/-- ADD HL,rr: carries out of bits 11 and 15, Z kept (R700). -/
def Obligations.AddToHl : Prop :=
  ∀ s : State, ∀ x ∈ [(Instr.add_HL_BC, cat s.b s.c), (.add_HL_DE, cat s.d s.e), (.add_HL_HL, cat s.h s.l), (.add_HL_SP, s.sp)],
    ∃ t, exec x.1 s = .next t ∧ Advances 1 s t ∧ SameMemory s t ∧
      t.regs = { s.regs.put16 .hl (cat s.h s.l + x.2) with f := t.f } ∧
      FlagsAre t (flagZ s) false ((cat s.h s.l).toNat % 0x1000 + x.2.toNat % 0x1000 > 0x0FFF)
        ((cat s.h s.l).toNat + x.2.toNat > 0xFFFF)

/-- INC rr and DEC rr write no flag (R701, R702). -/
def Obligations.IncrementAndDecrementPair : Prop :=
  ∀ s : State, ∀ x ∈ [
      (Instr.inc_BC, Reg16.bc, cat s.b s.c + 1), (.inc_DE, .de, cat s.d s.e + 1), (.inc_HL, .hl, cat s.h s.l + 1),
      (.inc_SP, .sp, s.sp + 1), (.dec_BC, .bc, cat s.b s.c - 1), (.dec_DE, .de, cat s.d s.e - 1),
      (.dec_HL, .hl, cat s.h s.l - 1), (.dec_SP, .sp, s.sp - 1)],
    ∃ t, exec x.1 s = .next t ∧ Advances 1 s t ∧ SameMemory s t ∧ t.regs = s.regs.put16 x.2.1 x.2.2

/-! ### Rotates, shifts and bits -/

/-- RLCA, RRCA, RLA and RRA: Z is always 0 (R800, R801, R802, R803). -/
def Obligations.RotateAccumulator : Prop :=
  ∀ s : State, ∀ x ∈ [(Instr.rlca, RotOp.rlc), (.rrca, .rrc), (.rla, .rl), (.rra, .rr)],
    ∃ t, exec x.1 s = .next t ∧ Advances 1 s t ∧ SameMemory s t ∧ t.regs = { s.regs with a := t.a, f := t.f } ∧
      (∀ k < 8, t.a.getLsbD k = movedBit x.2 s.a (flagC s) k) ∧ FlagsAre t false false false (outBit x.2 s.a)

/-- The CB rotates and shifts, SWAP among them, on every operand (R805 to R812). -/
def Obligations.RotateAndShiftOperand : Prop :=
  ∀ (s : State) (op : RotOp) (r : R8), ∃ t v, exec (rotBlock op r) s = .next t ∧ Advances 2 s t ∧
    (∀ k < 8, v.getLsbD k = movedBit op (get8 r s) (flagC s) k) ∧
    ResultInMemory r v s t ∧ t.regs = { s.regs.put8 r v with f := t.f } ∧
    FlagsAre t (v = 0) false false (outBit op (get8 r s))

/-- BIT b,s writes Z, N and Hf and nothing else (R813). -/
def Obligations.TestBit : Prop :=
  ∀ (s : State) (b : Nat) (r : R8), b < 8 → ∃ t, exec (bitBlock b r) s = .next t ∧ Advances 2 s t ∧ SameMemory s t ∧
    t.regs = { s.regs with f := t.f } ∧ FlagsAre t (!(get8 r s).getLsbD b) false true (flagC s)

/-- RES b,s and SET b,s change one bit of the operand and no flag (R814, R815). -/
def Obligations.ClearAndSetBit : Prop :=
  ∀ (s : State) (b : Nat) (r : R8), b < 8 → ∀ x ∈ [(resBlock b r, false), (setBlock b r, true)],
    ∃ t v, exec x.1 s = .next t ∧ Advances 2 s t ∧
      (∀ k < 8, v.getLsbD k = if k = b then x.2 else (get8 r s).getLsbD k) ∧
      ResultInMemory r v s t ∧ t.regs = s.regs.put8 r v

/-! ### Control transfer -/

/-- JP a16, JP HL, JR e8 and the conditional forms (R900 to R905). Each row: instruction, where it goes. -/
def Obligations.Jumps : Prop :=
  ∀ (s : State) (w : Word) (e : Byte), ∀ x ∈ [
      (Instr.jp_a16 w, w), (.jp_HL, cat s.h s.l),
      (.jp_NZ_a16 w, if flagZ s = false then w else after 3 s), (.jp_Z_a16 w, if flagZ s = true then w else after 3 s),
      (.jp_NC_a16 w, if flagC s = false then w else after 3 s), (.jp_C_a16 w, if flagC s = true then w else after 3 s),
      (.jr_e8 e, BitVec.ofInt 16 ((after 2 s).toNat + e.toInt)),
      (.jr_NZ_e8 e, BitVec.ofInt 16 ((after 2 s).toNat + if flagZ s = false then e.toInt else 0)),
      (.jr_Z_e8 e, BitVec.ofInt 16 ((after 2 s).toNat + if flagZ s = true then e.toInt else 0)),
      (.jr_NC_e8 e, BitVec.ofInt 16 ((after 2 s).toNat + if flagC s = false then e.toInt else 0)),
      (.jr_C_e8 e, BitVec.ofInt 16 ((after 2 s).toNat + if flagC s = true then e.toInt else 0))],
    ∃ t, exec x.1 s = .next t ∧ GoesTo x.2 s t ∧ SameMemory s t ∧ t.regs = s.regs

/-- CALL, CALL cc and RST: the address after the instruction is pushed; a call that is not taken touches neither SP nor memory
(R906, R907, R911). Each row: instruction, length, target, taken. -/
def Obligations.CallsAndRestarts : Prop :=
  ∀ (s : State) (w : Word), ∀ x ∈ [
      (Instr.call_a16 w, 3, w, true), (.call_NZ_a16 w, 3, w, !flagZ s), (.call_Z_a16 w, 3, w, flagZ s),
      (.call_NC_a16 w, 3, w, !flagC s), (.call_C_a16 w, 3, w, flagC s),
      (.rst_00, 1, 0x0000, true), (.rst_08, 1, 0x0008, true), (.rst_10, 1, 0x0010, true), (.rst_18, 1, 0x0018, true),
      (.rst_20, 1, 0x0020, true), (.rst_28, 1, 0x0028, true), (.rst_30, 1, 0x0030, true), (.rst_38, 1, 0x0038, true)],
    ∃ t, exec x.1 s = .next t ∧
      (x.2.2.2 = true → GoesTo x.2.2.1 s t ∧ t.regs = { s.regs with sp := s.sp - 2 } ∧
        StoresTwo (s.sp - 1) (hi (after x.2.1 s)) (s.sp - 2) (lo (after x.2.1 s)) s t) ∧
      (x.2.2.2 = false → Advances x.2.1 s t ∧ t.regs = s.regs ∧ SameMemory s t)

/-- RET, RET cc and RETI: PC is popped, RETI also sets IME at once and cancels a pending EI (R908, R909, R910). -/
def Obligations.Returns : Prop :=
  ∀ (s : State) (target : Word), target = cat (busRead s (s.sp + 1)) (busRead s s.sp) →
    (∀ x ∈ [(Instr.ret, true), (.ret_NZ, !flagZ s), (.ret_Z, flagZ s), (.ret_NC, !flagC s), (.ret_C, flagC s)],
      ∃ t, exec x.1 s = .next t ∧ SameMemory s t ∧
        (x.2 = true → GoesTo target s t ∧ t.regs = { s.regs with sp := s.sp + 2 }) ∧
        (x.2 = false → Advances 1 s t ∧ t.regs = s.regs)) ∧
    (∃ t, exec .reti s = .next t ∧ SameMemory s t ∧ t.pc = target ∧ t.haltBug = false ∧
      t.regs = { s.regs with sp := s.sp + 2 } ∧ t.engine = { s.engine with ime := true, eiPending := false })

/-! ### System instructions -/

/-- NOP, STOP, DI and EI: PC advances, no register or byte of memory changes, and of the engine state only what each one names
(R1000, R1002, R1003, R1004). -/
def Obligations.NopStopDiEi : Prop :=
  ∀ (s : State) (b : Byte), ∀ x ∈ [
      (Instr.nop, 1, s.engine), (.stop b, 2, { s.engine with mode := .stopped }),
      (.di, 1, { s.engine with ime := false, eiPending := false }), (.ei, 1, { s.engine with eiPending := true })],
    ∃ t, exec x.1 s = .next t ∧ t.pc = after x.2.1 s ∧ t.haltBug = false ∧ t.engine = x.2.2 ∧ t.regs = s.regs ∧ SameMemory s t

/-- HALT always enters HALTED, and arms the HALT bug when an interrupt is pending with IME = 0 (R1001). -/
def Obligations.HaltEntersHalted : Prop :=
  ∀ s : State, ∃ t, exec .halt s = .next t ∧ t.pc = after 1 s ∧ t.engine = { s.engine with mode := .halted } ∧
    (t.haltBug = true ↔ s.cfg.gkAdmitted = true ∧ s.ime = false ∧ s.ie &&& s.ifr &&& 0x1F ≠ 0) ∧
    t.regs = s.regs ∧ SameMemory s t

/-- The prefix byte by itself runs the CB instruction of the byte after it (R1005; the row is the model's constructor, log 11). -/
def Obligations.PrefixRunsThePrefixedInstruction : Prop :=
  ∀ s : State, ∃ t, exec .prefix_CB s = .next t ∧ exec (decodeBytes 0xCB (busRead s (after 1 s)) 0) s = .next t

end
end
◇ ◇ ◇
→ TASK STATEMENT: When a line of the records holds the word "flagC", copy that line.

→ ANSWER BELOW:
      (∀ k < 8, t.a.getLsbD k = movedBit x.2 s.a (flagC s) k) ∧ FlagsAre t false false false (outBit x.2 s.a)
    (∀ k < 8, v.getLsbD k = movedBit op (get8 r s) (flagC s) k) ∧
    t.regs = { s.regs with f := t.f } ∧ FlagsAre t (!(get8 r s).getLsbD b) false true (flagC s)
      (.jp_NC_a16 w, if flagC s = false then w else after 3 s), (.jp_C_a16 w, if flagC s = true then w else after 3 s),
      (.jr_NC_e8 e, BitVec.ofInt 16 ((after 2 s).toNat + if flagC s = false then e.toInt else 0)),
      (.jr_C_e8 e, BitVec.ofInt 16 ((after 2 s).toNat + if flagC s = true then e.toInt else 0))],
      (.call_NC_a16 w, 3, w, !flagC s), (.call_C_a16 w, 3, w, flagC s),
    (∀ x ∈ [(Instr.ret, true), (.ret_NZ, !flagZ s), (.ret_Z, flagZ s), (.ret_NC, !flagC s), (.ret_C, flagC s)],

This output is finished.